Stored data
/-- QUEUE_STOP_DONE (Table 8.4): the queue is empty, or 5 ms have passed. -/
def queueStopDone (q : Nat) (d : Dev) : Dev :=
  let x := d.getQ q
  let left := !(x.chain.isEmpty && x.parked.isEmpty)
  if x.obj.st = .stopping && (!left || due d.now x.obj.due) then
    let r := flushQueue q 80 d
    let d1 := voqDemand q r.1
    let y := d1.getQ q
    (d1.raiseObj (queueHandle q) y.obj .stopped left r.2).setQ q { y with obj := y.obj.stopped d.nowNs }
  else d

/-- VOQ_ADMIT with the credit requests that follow (R243, R278). -/
def voqAdmitAll (s : Nat) (d : Dev) : Dev := (voqAdmit s d).demandAll

/-- QUEUE_AGEING_SWEEP (R258): the head of every queue. -/
def queueAgeing (d : Dev) : Dev :=
  if d.now < d.sch.ageAt + msT 1 then d
  else
    let d1 := (d.qs.q.map (·.1)).foldl (fun (x : Dev) q => x.ageQueue q) { d with sch := { d.sch with ageAt := d.now } }
    d1.demandAll

/-! ### What is left of a port (R62, R520) -/

/-- Frames of port `p` in its egress queues, in its egress pipeline and before the line, discarded under PORT_STOPPED. -/
def flushPort (p : Nat) (d : Dev) : Dev × Nat :=
  let qs := (d.qs.q.filter fun x => !(x.2.chain.isEmpty && x.2.parked.isEmpty) && d.mapHolds p x.1).map (·.1)
  let drop (q : Nat) (y : Dev) (e : QEntry) : Dev :=
    match tget y.buf.frame e.ptr with
    | some f => (releaseFrame (p / 8) q e.ptr y).dropPort p 37 f.fl.len
    | none => y
  let d1 := qs.foldl (fun (y : Dev) q =>
    let x := y.getQ q
    (x.chain ++ x.parked).foldl (drop q) (y.setQ q { x.withChain [] y.now with parked := [] })) d
  let n1 := (qs.map fun q => ((d.getQ q).chain ++ (d.getQ q).parked).length).sum
  let x := d1.getPipe (p / 8)
  let gone := (x.egress.filter fun f => f.outPort == p) ++ tgetD d1.tx [] p
  let d2 := d1.setPipe (p / 8) { x with egress := x.egress.filter fun f => f.outPort != p }
  let d3 : Dev := { d2 with tx := tdel d2.tx p }
  (gone.foldl (fun (y : Dev) f => y.dropPort p 37 f.len) d3, n1 + gone.length)

/-! ### Commands (Table 8.6) -/

/-- Q_ENABLE (Table 8.4). -/
def qEnable (c : Cmd) (d : Dev) : Reply :=
  let x := d.getQ c.hIdx
  let r := x.obj.enable d.nowNs
  check d [(queueBad c, .badHandle)] (.done (d.setQ c.hIdx { x with obj := r.obj }) { status := r.status })

/-- Q_DISABLE (Table 8.4). -/
def qDisable (c : Cmd) (d : Dev) : Reply :=
  let x := d.getQ c.hIdx
  let r := x.obj.disable d.nowNs (d.now + msT 5)
  check d [(queueBad c, .badHandle)] (.done (d.setQ c.hIdx { x with obj := r.obj }) { status := r.status })

/-- Q_GET_STATUS (R292, Table 8.8). -/
def qGetStatus (c : Cmd) (d : Dev) : Reply :=
  let q := c.hIdx
  let x := d.getQ q
  let hot := x.part != .cold
  let n (k : Nat) : Nat := if hot then k else 0
  let cells := x.chain.flatMap fun e => match tget d.buf.frame e.ptr with | some f => f.cells | none => []
  let h := (cells.filter ptrHbm).length
  let flags := b2n (Queue.isHot x) + 2 * b2n (x.cfg.pinned || d.autoPinned q) + 4 * b2n (!x.parked.isEmpty) + 8 * b2n x.obj.held +
    16 * b2n (isVoq q && !d.voqReachable q)
  check d [(queueBad c, .badHandle)]
    (.done d { record := some (le 4 q ++ le 1 x.obj.st.code ++ le 1 flags ++ le 2 0 ++ le 4 (n x.chain.length) ++
      le 4 (n (cells.length - h)) ++ le 4 (n h) ++ le 4 (match x.chain.head? with | some e => e.ptr | none => endPtr) ++
      le 4 (match x.chain.getLast? with | some e => e.ptr | none => endPtr) ++ le 2 (n x.balance) ++ le 2 (n x.demand) ++
      le 2 (n x.grantSeq) ++ le 2 0 ++ le 4 x.cfg.sojourn ++ le 8 (n (x.chain.map (·.len)).sum) ++
      le 8 (match x.chain.head? with | some e => d.nowNs - 64 * d.age64 e | none => 0) ++ le 8 (n x.dropped)) })

/-- Q_SET_ACTIVE (Table 8.7): a new idle time applies from the next timer start, so the timers that run keep the old one (Table 8.6). -/
def qSetActive (c : Cmd) (d : Dev) : Reply :=
  let i := c.f 0 4; let r := c.f 4 4; let f := c.f 8 4
  check d [(c.bad 0x00, .badHandle), (i == 0 || decide (1000000 < i) || decide (131072 < r) || decide (60000 < f) || c.dirty 12 20, .badArg)]
    (.done (d.setQs fun x => { x with
      idleUs := i, reserve := r, flushMs := f
      q := x.q.map fun p => if Queue.isHot p.2 && p.2.chain.isEmpty && p.2.balance == 0 && p.2.idleDue.isNone then
        (p.1, { p.2 with idleDue := some (p.2.emptyAt + usT x.idleUs) }) else p }) {})

/-- Queues pinned, automatically or by Q_PIN (R276). -/
def pinnedCount (d : Dev) : Nat :=
  let auto := (List.range 2048).filter fun k => (d.getPort (k / 8)).obj.st == .running
  auto.length + (d.qs.q.filter fun x => x.2.pinned && !d.autoPinned x.1).length

/-- Q_PIN (R276). -/
def qPin (c : Cmd) (d : Dev) : Reply :=
  let q := c.hIdx
  let x := d.getQ q
  let more := !x.pinned && !d.autoPinned q && decide (16384 ≤ d.pinnedCount)
  let go : Reply :=
    if c.f 0 1 = 0 then .done (cfgWrite q (fun y => { y with pinned := false }) d) {}
    else if Queue.isHot x then .done (cfgWrite q (fun y => { y with pinned := true }) d) {}
    else if x.part != .cold then .pend (cfgWrite q (fun y => { y with pinned := true }) (d.noteWrite c.intake (.queue q (tget d.qs.q q))))
    else match (d.noteWrite c.intake (.queue q (tget d.qs.q q))).takeEntry q false with
      | some (p, d1) => .pend ((cfgWrite q (fun y => { y with pinned := true, part := p, actSince := some d.now }) d1).queueCfgRead q)
      | none => .done d { status := .noSpace }
  check d [(queueBad c, .badHandle), (decide (1 < c.f 0 1) || c.dirty 1 31, .badArg),
    (c.f 0 1 == 1 && more, .noSpace)] go

/-! Egress elements of the scheduler: kept here because a map change detaches queues (R268). -/

/-- A queue's element: the default attachment of R296 where none is listed. -/
def schQ (d : Dev) (q : Nat) : SchElem :=
  (tget d.sch.q q).getD
    (if 0x400000 ≤ q ∧ q < 0x400800 then { parent := some (1, (q - 0x400000) / 8), pos := 7 - q % 8 } else {})
def putSchQ (d : Dev) (q : Nat) (e : SchElem) : Dev :=
  let dflt : SchElem := if 0x400000 ≤ q ∧ q < 0x400800 then { parent := some (1, (q - 0x400000) / 8), pos := 7 - q % 8 } else {}
  { d with sch := { d.sch with q := if e = dflt then tdel d.sch.q q else tput d.sch.q q e } }
def schNode (d : Dev) (n : Nat) : Option SchElem := tget d.sch.node n
def putSchNode (d : Dev) (n : Nat) (e : SchElem) : Dev := { d with sch := { d.sch with node := tput d.sch.node n e } }
def schPort (d : Dev) (p : Nat) : SchElem := tgetD d.sch.port { strict := 2 } p
def putSchPort (d : Dev) (p : Nat) (e : SchElem) : Dev := { d with sch := { d.sch with port := tset d.sch.port { strict := 2 } p e } }

/-- A child of an element: node or queue, its number and its element. -/
structure Child where
  node : Bool
  idx : Nat
  e : SchElem

/-- The children of port `p` (kind 1) or node (kind 2), in position order. -/
def childrenOf (d : Dev) (kind i : Nat) : List Child :=
  let ns : List Child := (d.sch.node.filter fun n => n.2.parent == some (kind, i)).map fun n => { node := true, idx := n.1, e := n.2 }
  let dq : List Child := if kind = 1 ∧ i < 256 then
      ((List.range 8).map fun c => 0x400000 + 8 * i + c).filterMap fun q =>
        if (tget d.sch.q q).isSome then none else some { node := false, idx := q, e := d.schQ q }
    else []
  let qs : List Child := (d.sch.q.filter fun q => q.2.parent == some (kind, i)).map fun q => { node := false, idx := q.1, e := q.2 }
  let ins (l : List Child) (c : Child) : List Child := l.filter (fun x => decide (x.e.pos < c.e.pos)) ++ c :: l.filter fun x => decide (c.e.pos ≤ x.e.pos)
  (ns ++ dq ++ qs).foldl ins []

/-- A position of a parent that a child other than `but` holds. -/
def posTaken (d : Dev) (kind i pos : Nat) (but : Bool × Nat) : Bool :=
  (d.childrenOf kind i).any fun c => c.e.pos == pos && !(c.node == but.1 && c.idx == but.2)

/-- A queue detached (R268, R308): deficit reset, tokens at the burst. -/
def detached (d : Dev) (e : SchElem) : SchElem :=
  { e with parent := none, pos := 0, deficit := 0, fresh := false
           shaper := { e.shaper with bucket := Bucket.full e.shaper.burst d.now } }

/-- A queue taken out of every map (R268): its frames are discarded under Q_STOPPED, counted for the port, and it is detached. -/
def unmapQueue (q : Nat) (d : Dev) : Dev :=
  let d1 := (flushQueue q 80 d).1
  d1.putSchQ q (d1.detached (d1.schQ q))

/-- Q_SET_EGRESS_MAP (R267, R268). -/
def qSetEgressMap (c : Cmd) (d : Dev) : Reply :=
  let p := c.hIdx; let cl := c.f 0 1; let k := c.f 1 1; let base := c.f 4 4
  let span := 2 ^ k
  let clash := (List.range 2048).any fun j => j != p * 8 + cl &&
    (let m := d.mapOf (j / 8) (j % 8)
     decide (base < m.1 + 2 ^ m.2) && decide (m.1 < base + span))
  let bad := decide (7 < cl) || decide (12 < k) || c.dirty 2 2 || c.dirty 8 24 ||
    base % span != 0 || decide (base < 0x400000) || decide (0x500000 < base + span) || clash
  let old := d.mapOf p cl
  let out := (List.range (2 ^ old.2)).map (old.1 + ·) |>.filter fun q => !(decide (base ≤ q) && decide (q < base + span))
  let d1 := out.foldl (fun x q => unmapQueue q x) d
  let dflt := 0x400000 + 8 * p + cl
  let d2 := d1.setQs fun x => { x with map := tset x.map (dflt, 0) (p * 8 + cl) (base, k) }
  let d3 := if base = dflt && k = 0 && !(decide (old.1 ≤ dflt) && decide (dflt < old.1 + 2 ^ old.2)) then
      (if d2.posTaken 1 p (7 - cl) (false, dflt) then d2
       else d2.putSchQ dflt { d2.schQ dflt with parent := some (1, p), pos := 7 - cl })
    else d2
  check d [(c.bad 0x01, .badHandle), (bad, .badArg), ((d.getPort p).obj.st != .stopped, .refusedBusy)] (.done d3 {})

/-- Q_SET_CREDIT (R282, R283, R291). -/
def qSetCredit (c : Cmd) (d : Dev) : Reply :=
  let p := c.hIdx; let w := c.f 0 4; let cap := c.f 4 1; let s := c.f 5 1
  let ws := (List.range 8).map fun i => c.f (8 + 2 * i) 2
  let bad := (w != 0 && (decide (w < 64) || decide ((d.getQuota (egQuota p)).ondCeil < w))) || cap == 0 || decide (8 < cap) ||
    decide (4 < s) || c.dirty 6 2 || ws.any (fun x => x == 0 || decide (4096 < x)) || c.dirty 24 8
  check d [(c.bad 0x01, .badHandle), (bad, .badArg)]
    (.done (d.modCredit p fun x => { x with window := w, cap := cap, strict := s, weights := ws, cur := max x.cur s }) {})

/-- Q_GET_CREDIT_STATUS (Table 8.6, R514). -/
def qGetCreditStatus (c : Cmd) (d : Dev) : Reply :=
  let p := c.hIdx
  let x := d.getCredit p
  let q := d.getQuota (egQuota p)
  let act (k : Nat) : List Fld := [fCnt (d.qs.flow.filter fun f => f.1 / 2048 == p * 8 + k).length]
  check d [(c.bad 0x01, .badHandle)]
    (statusReply c d ([fCnt (d.creditWindow p), fCnt (q.ondUsed - x.reserved), fCnt x.reserved] ++ fArr ((List.range 8).map act) ++
      [fCnt x.grants, fCnt x.flowFull]))

end Dev

/-- PORT_STOP_DONE. -/
def execPortStopDone (p : Fin 256) (s : State) : Out := s.onDev (Dev.portStopDone Dev.flushPort p)
/-- LANES_READY: the port enters RUNNING and its base queues are pinned (R62, R276). -/
def execLanesReady (p : Fin 256) (s : State) : Out := 
  s.onDev fun d => if (d.getPort p).obj.st = .starting then Dev.pinBases p (Dev.lanesReady p d) else d
/-- PIPE_STOP_DONE. -/
def execPipeStopDone (pl : Fin 32) (s : State) : Out := s.onDev (Dev.pipeStopDone Dev.flushPort pl)
/-- QUEUE_AGEING_SWEEP. -/
def execQueueAgeingSweep (s : State) : Out := s.onDev Dev.queueAgeing
/-- ACTIVATION_COMPLETE. -/
def execActivationComplete (qid : Nat) (s : State) : Out := s.onDev (Dev.activationComplete qid)
/-- ACTIVE_IDLE_TIMEOUT. -/
def execActiveIdleTimeout (qid : Nat) (s : State) : Out := s.onDev (Dev.activeIdle qid)
/-- DEST_FLUSH_TIMEOUT. -/
def execDestFlushTimeout (dev : Nat) (s : State) : Out := s.onDev (Dev.destFlush dev)
/-- RESERVATION_RELEASE. -/
def execReservationRelease (dev : Nat) (s : State) : Out := s.onDev (Dev.resvRelease dev)
/-- CREDIT_REQ_REFRESH. -/
def execCreditReqRefresh (voq : Nat) (s : State) : Out := s.onDev (Dev.creditRefresh voq)
/-- GRANT_ISSUE. -/
def execGrantIssue (p : Fin 256) (s : State) : Out := s.onDev (Dev.grantIssue p)
/-- CREDIT_REQ. -/
def execCreditReq (m : CreditMsg) (s : State) : Out := s.onDev (Dev.creditReqAt m.srcDev m.voq m.value m.seq)
/-- CREDIT_GRANT. -/
def execCreditGrant (m : CreditMsg) (s : State) : Out := s.onDev (Dev.creditGrantAt m.voq m.value m.seq)
/-- CREDIT_RETURN. -/
def execCreditReturn (m : CreditMsg) (s : State) : Out := s.onDev (Dev.creditReturnAt m.srcDev m.voq m.value)
/-- QUEUE_START_DONE. -/
def execQueueStartDone (qid : Nat) (s : State) : Out := s.onDev (Dev.queueStartDone qid)
/-- QUEUE_STOP_DONE. -/
def execQueueStopDone (qid : Nat) (s : State) : Out := s.onDev (Dev.queueStopDone qid)
/-- Q_ENABLE, opcode 0x0407. -/
def execQEnable (src : Src) (s : State) : Out := s.onDev (Dev.runCmd 0x0407 src Dev.qEnable)
/-- Q_DISABLE, opcode 0x0408. -/
def execQDisable (src : Src) (s : State) : Out := s.onDev (Dev.runCmd 0x0408 src Dev.qDisable)
/-- Q_GET_STATUS, opcode 0x0409. -/
def execQGetStatus (src : Src) (s : State) : Out := s.onDev (Dev.runCmd 0x0409 src Dev.qGetStatus)
/-- Q_SET_ACTIVE, opcode 0x040A. -/
def execQSetActive (src : Src) (s : State) : Out := s.onDev (Dev.runCmd 0x040A src Dev.qSetActive)
/-- Q_PIN, opcode 0x040B. -/
def execQPin (src : Src) (s : State) : Out := s.onDev (Dev.runCmd 0x040B src Dev.qPin)
/-- Q_SET_EGRESS_MAP, opcode 0x040C. -/
def execQSetEgressMap (src : Src) (s : State) : Out := s.onDev (Dev.runCmd 0x040C src Dev.qSetEgressMap)
/-- Q_SET_CREDIT, opcode 0x040D. -/
def execQSetCredit (src : Src) (s : State) : Out := s.onDev (Dev.runCmd 0x040D src Dev.qSetCredit)
/-- Q_GET_CREDIT_STATUS, opcode 0x040E. -/
def execQGetCreditStatus (src : Src) (s : State) : Out := s.onDev (Dev.runCmd 0x040E src Dev.qGetCreditStatus)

**ASSIGNMENT:** Each line from the one containing "def execReservationRelease (dev" to the final line above should be written out exactly; please omit the others.

**SOLUTION TO THE PROBLEM:**
def execReservationRelease (dev : Nat) (s : State) : Out := s.onDev (Dev.resvRelease dev)
/-- CREDIT_REQ_REFRESH. -/
def execCreditReqRefresh (voq : Nat) (s : State) : Out := s.onDev (Dev.creditRefresh voq)
/-- GRANT_ISSUE. -/
def execGrantIssue (p : Fin 256) (s : State) : Out := s.onDev (Dev.grantIssue p)
/-- CREDIT_REQ. -/
def execCreditReq (m : CreditMsg) (s : State) : Out := s.onDev (Dev.creditReqAt m.srcDev m.voq m.value m.seq)
/-- CREDIT_GRANT. -/
def execCreditGrant (m : CreditMsg) (s : State) : Out := s.onDev (Dev.creditGrantAt m.voq m.value m.seq)
/-- CREDIT_RETURN. -/
def execCreditReturn (m : CreditMsg) (s : State) : Out := s.onDev (Dev.creditReturnAt m.srcDev m.voq m.value)
/-- QUEUE_START_DONE. -/
def execQueueStartDone (qid : Nat) (s : State) : Out := s.onDev (Dev.queueStartDone qid)
/-- QUEUE_STOP_DONE. -/
def execQueueStopDone (qid : Nat) (s : State) : Out := s.onDev (Dev.queueStopDone qid)
/-- Q_ENABLE, opcode 0x0407. -/
def execQEnable (src : Src) (s : State) : Out := s.onDev (Dev.runCmd 0x0407 src Dev.qEnable)
/-- Q_DISABLE, opcode 0x0408. -/
def execQDisable (src : Src) (s : State) : Out := s.onDev (Dev.runCmd 0x0408 src Dev.qDisable)
/-- Q_GET_STATUS, opcode 0x0409. -/
def execQGetStatus (src : Src) (s : State) : Out := s.onDev (Dev.runCmd 0x0409 src Dev.qGetStatus)
/-- Q_SET_ACTIVE, opcode 0x040A. -/
def execQSetActive (src : Src) (s : State) : Out := s.onDev (Dev.runCmd 0x040A src Dev.qSetActive)
/-- Q_PIN, opcode 0x040B. -/
def execQPin (src : Src) (s : State) : Out := s.onDev (Dev.runCmd 0x040B src Dev.qPin)
/-- Q_SET_EGRESS_MAP, opcode 0x040C. -/
def execQSetEgressMap (src : Src) (s : State) : Out := s.onDev (Dev.runCmd 0x040C src Dev.qSetEgressMap)
/-- Q_SET_CREDIT, opcode 0x040D. -/
def execQSetCredit (src : Src) (s : State) : Out := s.onDev (Dev.runCmd 0x040D src Dev.qSetCredit)
/-- Q_GET_CREDIT_STATUS, opcode 0x040E. -/
def execQGetCreditStatus (src : Src) (s : State) : Out := s.onDev (Dev.runCmd 0x040E src Dev.qGetCreditStatus)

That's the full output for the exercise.